Critics say the East End will be hit worst, with its many high-rise tower blocks like Dorrington Point, while Tower Hamlets has also recorded the most emergencies of any London borough.
Cllr Marc Francis said: “The fire in Dorrington Point shows just how much risk Boris Johnson’s dangerous plans pose.
“The Fire Brigade has admitted response times to emergency calls in the area will almost double if these cuts go ahead.
“These few minutes’ delay could be the difference between being rescued or serious injury.”
Condemnation also came from Newham’s mayor Sir Robin Wales who fears longer response times to emergencies around Silvertown, Beckton and the whole Royal Docks.

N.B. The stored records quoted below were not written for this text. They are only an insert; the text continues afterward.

-- ==== Sys2Proof/Machine/Safe.lean ====
section
/-! DEFINITION. Safety inputs and outputs (R605-R607). -/

namespace Sys2Proof.Machine

def Die.safeIn (d : Die) (k : Fin 4) : SafeIn := vget d.safe.inputs k

def Die.updSafe (k : Fin 4) (f : SafeIn → SafeIn) (d : Die) : Die :=
  { d with safe := { d.safe with inputs := vupd d.safe.inputs k f } }

/-- Bits set in a mask of arms. -/
def armList (m : W16) : List Nat := (List.range 16).filter fun a => bit m a

/-- The stop of an input acts, with its INFO record. -/
def Die.safeStop (k : Fin 4) (d : Die) : Die :=
  let x := d.safeIn k
  (d.log .info uidSafety 0x09).stopArms x.stop.toNat (armList x.arms)

/-- A request enters WAIT with its stop, and STOP in the same sample when both channels ask (R605, R608). -/
def Die.safeRequest (k : Fin 4) (a b : Bool) (d : Die) : Die :=
  (d.safeStop k).updSafe k fun x => { x with state := if a || b then .wait else .stop, waitA := !a, waitAt := d.real }

/-- The pins of an input take levels; an unused ball reads as a stop request (R623, R627). -/
def Die.safePins (k : Fin 4) (a b : Bool) (d : Die) : Die :=
  let put (i : Nat) (v : Bool) (s : Safety) : Safety :=
    if bit s.pins i = v then s
    else { s with pins := s.pins ^^^ BitVec.ofNat 8 (2 ^ i), pinAt := s.pinAt.setIfInBounds i d.real }
  { d with safe := put (2 * k.val + 1) (b && d.ballUsed (.safeIn k true))
                     (put (2 * k.val) (a && d.ballUsed (.safeIn k false)) d.safe) }

/-- The output of the 500 µs filter of a channel: the pin's level once it has stood so long. -/
def Die.safeFilter (d : Die) (i : Nat) (was : Bool) : Bool :=
  if 125000 ≤ d.real - (d.safe.pinAt[i]?).getD 0 then bit d.safe.pins i else was

/-- SAFE_IN_SAMPLE (R605): the filtered levels of the two channels are judged; high permits motion. -/
def Die.safeSample (k : Fin 4) (d : Die) : Die :=
  let a := d.safeFilter (2 * k.val) (d.safeIn k).filA
  let b := d.safeFilter (2 * k.val + 1) (d.safeIn k).filB
  let d := d.updSafe k fun x => { x with filA := a, filB := b }
  let x := d.safeIn k
  if !x.en || !d.awake domSafe then d
  else
    match x.state with
    | .load | .latched =>
      if a && b then d.updSafe k fun x => { x with state := .latched } else d.safeRequest k a b
    | .clear => if a && b then d else d.safeRequest k a b
    | .wait => if (if x.waitA then b else a) then d else d.updSafe k fun x => { x with state := .stop }
    | .stop | .disc => if a && b then d.updSafe k fun x => { x with state := .latched } else d

/-- SAFE_DISC_TIMEOUT (R605, R607): the DISC_MS timer of an input in WAIT expires. -/
def Die.safeDiscTimeout (k : Fin 4) (d : Die) : Die :=
  if (d.safeIn k).en && (d.safeIn k).state = .wait then
    let d := (d.updSafe k fun x => { x with state := .disc }).log .stop uidSafety 0x0A
    { d with err := { d.err with foghorn := true } }
  else d

/-- SAFE_ACK: SAFE_CTRL.ACK of the inputs in a mask; refused for one that is not LATCHED (R605). -/
def Die.safeAck (mask : BitVec 4) (d : Die) : Die :=
  (List.finRange 4).foldl (fun d (k : Fin 4) =>
    if !bit mask k.val then d
    else if (d.safeIn k).state = .latched then d.updSafe k fun x => { x with state := .clear }
    else d.refuse) d.accept

/-- SAFE_OUT_MISMATCH: the two copies differ for a CLK_PER cycle, or are found equal again
(R606, R607). -/
def Die.safeMismatch (differ : Bool) (d : Die) : Die :=
  let was := d.safe.mismatch
  let d := { d with safe := { d.safe with mismatch := differ } }
  if differ && !was then
    let d := d.log .stop uidSafety 0x0B
    ({ d with err := { d.err with foghorn := true } }).stopArms 2 d.usedArms
  else d

/-- The level the holder drives on `SAFE_OUT_A` and `SAFE_OUT_B` (R606). -/
def Die.motionPermitted (d : Die) : Bool :=
  d.safe.inputs.toList.all (fun x => !x.en || x.state = .clear) && d.sep.state = .run && !d.err.fatalOwn &&
    !d.safe.mismatch

/-- SAFE_OUT_STAT and SAFE_IN_STAT codes: the entry state reads STOP (R605, R610). -/
def SafeState.code : SafeState → Nat
  | .clear => 0 | .wait => 1 | .stop => 2 | .load => 2 | .disc => 3 | .latched => 4

end Sys2Proof.Machine
end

Sir Robin said: “I’m disappointed by the decision to axe Silvertown and feel rightly let down. They have not listened to what residents are saying who are concerned for the safety of where they live and work.
“The closure is a public safety issue—any delay can cost lives.”
The campaigners are joining a London-wide protest on Thursday at The Monument, near London Bridge, followed by a march to the Fire Authority’s meeting at Union Street in Southwark at 2.30pm.
The cuts, including nearby Kingsland-Dalston and Clerkenwell fire-stations, face tough opposition on the Authority which already rejected the closures earlier this year.